Input material:
-- ==== Sys2Proof/Machine/Control.lean ====
section
/-! DEFINITION. The control registers (chapter 11): HALT, the composite write of CTL (R179), EVENTS
(R183), hard reset and clear done (R182), and the error response of the memory link (R175). -/

namespace Sys2Proof.Machine

/-! ### Run-state commands -/

/-- HALT (R181): in LOADING it abandons the load; in HALTED and CLEARING it changes nothing. -/
def haltOp (rosterBegun : Bool) (s : State) : State :=
  match s.regs.run with
  | .clearing | .halted => s
  | .loading => abandonLoad rosterBegun s
  | .running | .isolated => haltRunning s

/-- The commands of a CTL write, taken together (R179). R179 lets the fire unit or the run-state command
take the write first; here LOAD or RUN and NUDGE come before ACKFIRE (DESIGN CHOICE,
notes/assumptions/37.md). -/
def ctlWrite (v : Word) (s : State) : State :=
  if v.getLsbD 0 then haltOp false s
  else
    let s1 :=
      if v.getLsbD 1 then startLoad (v.getLsbD 2) s
      else if v.getLsbD 2 then runOp s
      else s
    let s2 := if v.getLsbD 3 then pollOnce s1 else s1
    if v.getLsbD 4 then ackFire s2 else s2

/-! ### The other registers -/

/-- A write to EVENTS clears the flags whose bits are one; clearing JOURNAL sets the fill count to 0
(R183). A one written to the JOURNAL bit does so while the flag is already clear too (DESIGN CHOICE,
notes/assumptions/45.md). In CLEARING every register write is disregarded (R179). -/
def clearEvents (v : Word) (s : State) : State :=
  if s.regs.run = .clearing then s
  else
    let s1 := { s with regs := { s.regs with events := s.regs.events &&& ~~~(v.setWidth 12) } }
    if v.getLsbD Event.journal.bit then { s1 with link := { s1.link with fill := 0 } } else s1

/-- A 32-bit write at an offset (11.1, R179, R180, R183, R184): PLANT_TIME takes nothing, and writes at
0x18 to 0x1F are disregarded. Off a register's own offset, and outside the window, a write meets no
register and is disregarded too (DESIGN CHOICE, notes/assumptions/12.md). -/
def writeRegister (offset : Nat) (v : Word) (s : State) : State :=
  if offset = 0x00 then ctlWrite v s
  else if offset = 0x04 then
    (if s.regs.run = .halted then { s with regs := { s.regs with setupAddr := v } } else s)
  else if offset = 0x08 then clearEvents v s
  else if offset = 0x0C then { s with regs := { s.regs with eventEn := v.setWidth 12 } }
  else if offset = 0x10 then { s with regs := { s.regs with eventLine := v.setWidth 12 } }
  else s

/-! ### Hard reset (R182) -/

/-- The doors at the release of RESET_N: each contact circuit as it stands (R83). -/
def Door.powerUp (closed : Bool) : Door :=
  { Door.reset with circuit := closed, contact := contactOf DoorEntry.default.polarity closed }

/-- RESET_N asserted and released: every block at its reset values, in CLEARING; an input asserted at
the release is an assertion accepted in CLEARING (R153; notes/assumptions/1.md). Shared RAM is not the
part's, and keeps its contents. -/
def hardResetOp (circuits : DoorPins) (fire : Bool) (s : State) : State :=
  let s1 := { State.reset with
    doors := Vector.ofFn fun d => Door.powerUp (circuits.getLsbD d.val)
    ram := s.ram
    linkAnswers := s.linkAnswers
    pending := s.pending }
  if fire then assertFire s1 else s1

/-- Clear done: the run state becomes HALTED, and a FIRE_ON record and event deferred from CLEARING
are made (R153, R182). -/
def clearDoneOp (s : State) : State :=
  if s.regs.run = .clearing then
    let s1 := setRun .halted s
    match s.fire.deferred with
    | some (t, lapses, again) =>
      raise .fireOn (handOver false t (.fireOn .clearing lapses again)
        { s1 with fire := { s1.fire with deferred := none } })
    | none => s1
  else s

/-! ### Link errors (R175; notes/assumptions/8.md) -/

/-- The coming accesses answered well `n` times and then by an error, ahead of those already listed. -/
def failAfter (n : Nat) (s : State) : State :=
  { s with linkAnswers := List.replicate n false ++ true :: s.linkAnswers }

/-- The load in progress meets an error at its access number `n`: it fails with LINK; a load that ends
before that access does not meet it. -/
def loadMeetsError (n : Nat) (s : State) : State :=
  match completeLoad (failAfter n s) with
  | (some ⟨.link, _, _⟩, s1) => s1
  | _ => s

/-- An error response in RUNNING: a muster write in progress has written `n` more entries and is
suspended; any other access is kept as it stands for the resumption. -/
def runningMeetsError (n : Nat) (s : State) : State :=
  match s.link.muster with
  | some m => finishMuster (failAfter (min n m.remaining) s)
  | none => linkFail s

/-- An error response to an access in flight, by run state (R175, R181). -/
def errorInFlight (n : Nat) (s : State) : State :=
  match s.regs.run with
  | .loading => loadMeetsError n s
  | .running => runningMeetsError n s
  | .halted => if s.link.ret.isSome then linkFail s else s
  | .clearing | .isolated => s

/-- LINK_ERROR: an error meets the access in flight, or the answers to the coming accesses are set. -/
def linkErrorOp (e : LinkFault) (s : State) : State :=
  match e with
  | .inFlight n => errorInFlight n s
  | .ahead answers => { s with linkAnswers := answers }

end Sys2Proof.Machine
end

What to do:
State how many lines of the data above contain the word "CHOICE", and include nothing other than that number.

Response to the task:
3